I am wondering if I can modify __get_item__ in Dataset to accept multiple indices instead of one index at a time to improve data loading speed from disk using H5 file.

My dataset looks something like this

class HDFDataset(Dataset):
    def __init__(self, path):
        self.path = path
        
    def __len__(self):
        return self.len

    def __getitem__(self, idx):
        hdf = h5py.File(path, 'r')
        data = hdf['data']
        X = data[idx,:]
        hdf.close()
        return X

dset = HDFDataset(path)

I also have a custom batch sampler

def chunk(indices, chunk_size):
    return torch.split(torch.tensor(indices), chunk_size)


class BatchSampler(Sampler):
    def __init__(self, batch_size, dataset):
        self.batch_size = batch_size
        self.dataset = dataset
    
    def __iter__(self):
        #some function
        return iter(list_of_list_idx)

Sample output from BatchSampler looks as below. Each list represents a batch and each values indicate the indices in a batch

batch_sampler = BatchSampler(batch_size, dataset)
for x in batch_sampler:
      print(x)

[12, 3, 8, 6, 17]
[7, 9, 1, 19, 18]
[13, 4, 2, 5, 14]
[0, 3, 10, 11, 20]

Dataloader looks like
train_dataloader = DataLoader(dset, num_workers=8, batch_sampler=batch_sampler)

This approach works fine for me but data loading takes time as __get_item__ loads one index at a time from disk.

Since I already know the indices I need to load in each batch using BatchSampler, is there a way I can load entire batch at once in dataset

for e.g if batch 1 indices is
batch_idx = [12, 3, 8, 6, 17]

if __get_item__ can accept list of indices than single indice, something like below

def __getitem__(self, batch_idx):
        hdf = h5py.File(path, 'r')
        data = hdf['data']
        X = data[batch_idx,:]
        hdf.close()
        return X

Solution 1: Since I already know the indices in each batch I can just load the data to model as tensors, however I won’t be able to utilize num_workers parameter in DataLoader to speed up.

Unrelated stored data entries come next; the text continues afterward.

-- ==== Sys2Proof/Machine/LinePort.lean ====
section
/-!
DEFINITION. The Line Port's commands (chapter 2): BAD_FRAME, DUPLICATE_STALL, STANDING_TIMER, LINE_IDLE,
ECHO_SUCCESS, COLLISION and BACKOFF_END.
-/

namespace Sys2Proof.Machine

/-- BAD_FRAME (R32): discarded and counted, and nothing else. -/
def execBadFrame (s : State) : Host.Outcome State Fault Refusal :=
  if s.receives then
    .next (s.setLp { s.lp with stats := { s.lp.stats with bad := satSucc 65535 s.lp.stats.bad } })
  else .next s

/-- DUPLICATE_STALL (R34), whatever the kind of the frame. -/
def execDuplicateStall (kind : FrameKind) (s : State) : Host.Outcome State Fault Refusal :=
  let _ := kind
  if s.receives then .next s.meetDuplicate.finish else .next s

/-- STANDING_TIMER (R24, R25). -/
def execStandingTimer (s : State) : Host.Outcome State Fault Refusal :=
  match s.lp.standingAt with
  | none => .next s
  | some t => .next (s.reach t).startStanding.takeFrame

/-- LINE_IDLE (R26, R30): a collided frame's backoff begins, an attempt that waits for the line begins, or
the head frame is taken. -/
def execLineIdle (s : State) : Host.Outcome State Fault Refusal :=
  match s.lp.inFlight with
  | none => .next (s.setLine true).takeFrame
  | some f =>
    match f.phase with
    | .sending => .next s
    | .awaitingIdle slots =>
      let s := s.setLine true
      .next (s.setLp { s.lp with inFlight := some { f with phase := .backoff (s.now + slots) } })
    | .backoff _ => .next (s.setLine true)
    | .awaitingLine => .next ((s.setLine true).beginAttempt f)

/-- The Peer View takes an own outcome ECHOED (R14), and ISOLATED clears when a peer STANDING was accepted
within the last 1 s (R15, log 16). -/
def State.ownEchoed (s : State) : State :=
  let s := s.setPv { s.pv with lastOutcome := .echoed }
  match s.pv.lastAccepted with
  | some t => if s.pv.isolated ∧ s.now - t < 1000 then s.clearIsolation else s
  | none => s

/-- The Peer View takes an own outcome NOT_ECHOED with the Line Port's count (R14). -/
def State.ownNotEchoed (s : State) : State :=
  let s := s.setPv { s.pv with lastOutcome := .notEchoed }
  if 3 ≤ s.lp.echoFailures then s.isolate false else s

/-- An echoed LEAVE ends the restart's wait (R29, R177). -/
def State.leaveEchoed (s : State) (body : FrameBody) : State :=
  match body, s.sp.restarting with
  | .leave, some r => s.completeRestart r.origin r.duplicateHeld
  | _, _ => s

/-- ECHO_SUCCESS (R29). -/
def execEchoSuccess (idle : Bool) (s : State) : Host.Outcome State Fault Refusal :=
  match s.lp.inFlight with
  | none => .next s
  | some f =>
    if f.phase = .sending then
      let s := s.setLp { s.lp with
        inFlight := none
        echoFailures := 0
        lineIdle := idle
        stats := { s.lp.stats with sent := satSucc 65535 s.lp.stats.sent } }
      .next (s.ownEchoed.leaveEchoed f.body).finish
    else .next s

/-- A collided attempt that is not the eighth (R30): the next attempt's backoff is drawn. -/
def State.collided (s : State) (f : InFlight) (idle : Bool) : State :=
  let slots := s.drawn 1 15
  let s := s.countDraw
  let phase : AttemptPhase := if idle then .backoff (s.now + slots) else .awaitingIdle slots
  s.setLp { s.lp with inFlight := some { f with attempt := f.attempt + 1, phase := phase } }

/-- The frame is given up (R31). -/
def State.givenUp (s : State) : State :=
  let s := s.setLp { s.lp with
    inFlight := none
    echoFailures := satSucc 3 s.lp.echoFailures
    stats := { s.lp.stats with attemptDrops := satSucc 65535 s.lp.stats.attemptDrops } }
  (s.raise .frameDropped).ownNotEchoed

/-- COLLISION (R30, R31). -/
def execCollision (idle : Bool) (s : State) : Host.Outcome State Fault Refusal :=
  match s.lp.inFlight with
  | none => .next s
  | some f =>
    if f.phase = .sending then
      let s := s.setLp { s.lp with
        lineIdle := idle
        stats := { s.lp.stats with collisions := satSucc 65535 s.lp.stats.collisions } }
      if f.attempt < 8 then .next (s.collided f idle) else .next s.givenUp.finish
    else .next s

/-- BACKOFF_END (R30). -/
def execBackoffEnd (idle : Bool) (s : State) : Host.Outcome State Fault Refusal :=
  match s.lp.inFlight with
  | none => .next s
  | some f =>
    match f.phase with
    | .backoff t =>
      let s := (s.reach t).setLine idle
      if idle then .next (s.beginAttempt f)
      else .next (s.setLp { s.lp with inFlight := some { f with phase := .awaitingLine } })
    | _ => .next s

end Sys2Proof.Machine
end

If there is a way to load data in chunks using Dataset & DataLoader, it would solve my issue.
Appreciate any suggestions.

ejguan · June 4, 2021, 7:37pm

In theory, it should work, since fetcher can take a list of tuple indexes.

github.com

pytorch/pytorch/blob/780faf52caf170a39414097654d325f6e128414e/torch/utils/data/_utils/fetch.py#L47-L52

    
      
          def fetch(self, possibly_batched_index):
              if self.auto_collation:
                  data = [self.dataset[idx] for idx in possibly_batched_index]
              else:
                  data = self.dataset[possibly_batched_index]
              return self.collate_fn(data)

For __getitem__, you can take a tuple of indexes to accomplish your request.